Yes. "The Spanish Prisoner" is a helluvalotta fun. It's that kind of movie, and it succeeds as a suspense thriller, even if you do figure out sooner than the guy next to you how many of these people are involved in the scheme to part our hero Joe from his secret formula. All you gotta do is separate the guy from the book in which he has scribbled all the complicated mathematics that will make somebody a ton of dough.

Campbell Scott has just the degree of confusion about him to be credible as the dumb cluck Joe, who trusts once person after the other, in his attempt just to get things straight. The others - all of them in on the scheme - play out their roles with total credibility except for one small slip, which we are meant to catch, as long as we remain a step ahead of Joe.

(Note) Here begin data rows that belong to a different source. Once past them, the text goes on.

/-- The operand formats; a code that the checks at issue refuse stands as int8. -/
def Hire.fA (h : Hire) : OpFmt := (opFmt (h.fmta.extractLsb' 0 4).toNat).getD .int8
def Hire.fB (h : Hire) : OpFmt := (opFmt (h.fmtb.extractLsb' 0 4).toNat).getD .int8

/-- The destination format. -/
def Hire.fD (h : Hire) : DFmt := (dFmt (h.hctl.extractLsb' 16 4).toNat).getD (.int 1)

/-- Whether block scales apply to A or to B (15 R267). -/
def Hire.scaledA (h : Hire) : Bool := h.fmta.getLsbD 4
def Hire.scaledB (h : Hire) : Bool := h.fmtb.getLsbD 4

/-- Integer accumulation (05 R109, 15 R266). -/
def Hire.intAcc (h : Hire) : Bool :=
  h.fA == .int8 && (h.fB == .int8 || h.fB == .w1 || h.fB == .w2)

/-- Row extents in bytes (15 R265). -/
def Hire.rowA (h : Hire) : Nat := (h.k * h.fA.bits + 7) / 8
def Hire.rowB (h : Hire) : Nat := (h.k * h.fB.bits + 7) / 8
def Hire.rowD (h : Hire) : Nat := h.n * h.fD.size

/-- Tile extents in bytes (15 R265). -/
def Hire.extA (h : Hire) : Nat := h.sa * (h.m - 1) + h.rowA
def Hire.extB (h : Hire) : Nat := h.sb * (h.n - 1) + h.rowB
def Hire.extD (h : Hire) : Nat := h.sd * (h.m - 1) + h.rowD

/-- The address of row i of D. -/
def Hire.rowAddr (h : Hire) (i : Nat) : Nat := h.d.addr + h.sd * i

/-- The number of groups of 32 elements of k (15 R267). -/
def Hire.groups (h : Hire) : Nat := h.k / 32

/-- The number of slabs (16 R280). -/
def Hire.slabs (h : Hire) : Nat := (h.k + 127) / 128

/-- The modes and formats of Table 152. -/
def modeOk (mode : Nat) (a b : OpFmt) : Bool :=
  let mac := fun (f : OpFmt) => f != .w1 && f != .w2 && f != .flt .ts8
  match mode with
  | 0 => mac a && mac b
  | 1 => mac a && b == .flt .ts8
  | 2 => mac a && a != .flt .e2m1 && (b == .w1 || b == .w2)
  | _ => false

/-- GEOM, HCTL and the sampled formats are valid under R264 to R267. -/
def Hire.valid (h : Hire) : Bool :=
  (opFmt (h.fmta.extractLsb' 0 4).toNat).isSome && (opFmt (h.fmtb.extractLsb' 0 4).toNat).isSome &&
  (dFmt (h.hctl.extractLsb' 16 4).toNat).isSome && !h.geom.getLsbD 31 && !h.geom.getLsbD 23 &&
  h.hctl.extractLsb' 48 16 == 0 && !h.hctl.getLsbD 31 && modeOk h.mode h.fA h.fB &&
  (h.fB != .w2 || decide (h.k % 32 = 0)) &&
  (!(h.scaledA || h.scaledB) || (decide (h.k % 32 = 0) && !h.intAcc))

/-- The tap record's offset in the master's local store (19 R295). -/
def Hire.recOfs (h : Hire) : Nat := (h.mapOfs + 2 * h.m + 15) / 16 * 16

/-- Where a tile may lie: user stack memory, or a store of the master's own logical cluster, of the master's own store a bank in
PAD role; the role of another core's bank is tested when it is read (15 R271). -/
def State.tilePlace (s : State) (core : Nat) (va : Word) : Bool :=
  match s.classify core va with
  | .stack => true
  | .store c off => clusterOf c == clusterOf core && (c != core || ((s.core c).bank (off / 2 ^ 14)).role == .pad)
  | .refused => false

/-- An extent that a hire names, with what its capability must allow and the alignment of its address. -/
structure Tile where
  cap : GReg
  va : Word
  size : Nat
  perms : Nat
  al : Nat
  deriving DecidableEq, Repr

The premise of such stories is that we suspend disbelief in their metaphorical, symbolic, literary or any dimension that fails to convince us of the genuine danger or likelihood of this happening in the world as we know it. If we don't buy every single button, it comes open and what's underneath is ugly.

There is one thing I didn't want to buy in the story, and that was the red book in which Joe had written out all his complicated formulas and equations and mathematical magic. Mathematicians just don't work that way, especially in the age of computers. It's not that they work on the computer necessarily, but there are pages and blackboards (yes, still!) and so much in their heads that they need to translate that the book alone doesn't seem to me to be enough to create the widget. Also, the secret formula remains so secret, we never know what it's for - what kind of widget is this thing?

So there I was kvetching about the little problem - which is central to the entire plot, since it is, after all the book that everybody wants to get their hands on. And my friend Debra, who likes reading more than watching movies, explained to me why I'm wrong. The book, she argued quite plausibly, is what the movie is about: book with a big B. Books and reading and the magic of creativity are at stake, and everybody in our society wants to get their hands on them - or on the talent that creates them.

She obviously thinks Mamet's even smarter than I thought. I was willing to credit him with a very savvy movie, but yes - Mamet gave us more. He shows us the creator robbed - and how the robbery works through trust. And why we shouldn't trust people as slick as Steve Martin.

I liked it, and I could go on and on explaining why, but I'll spare you. This is the first film Mamet has directed with verve, energy - with something besides that deadpan delivery he prefers, which drives some of us quite mad. The Spanish Prisoner takes us prisoner and injects us with a strange truth serum, because nobody can shut up about the movie after seeing it. See it, or better yet, see it with your most articulate friend.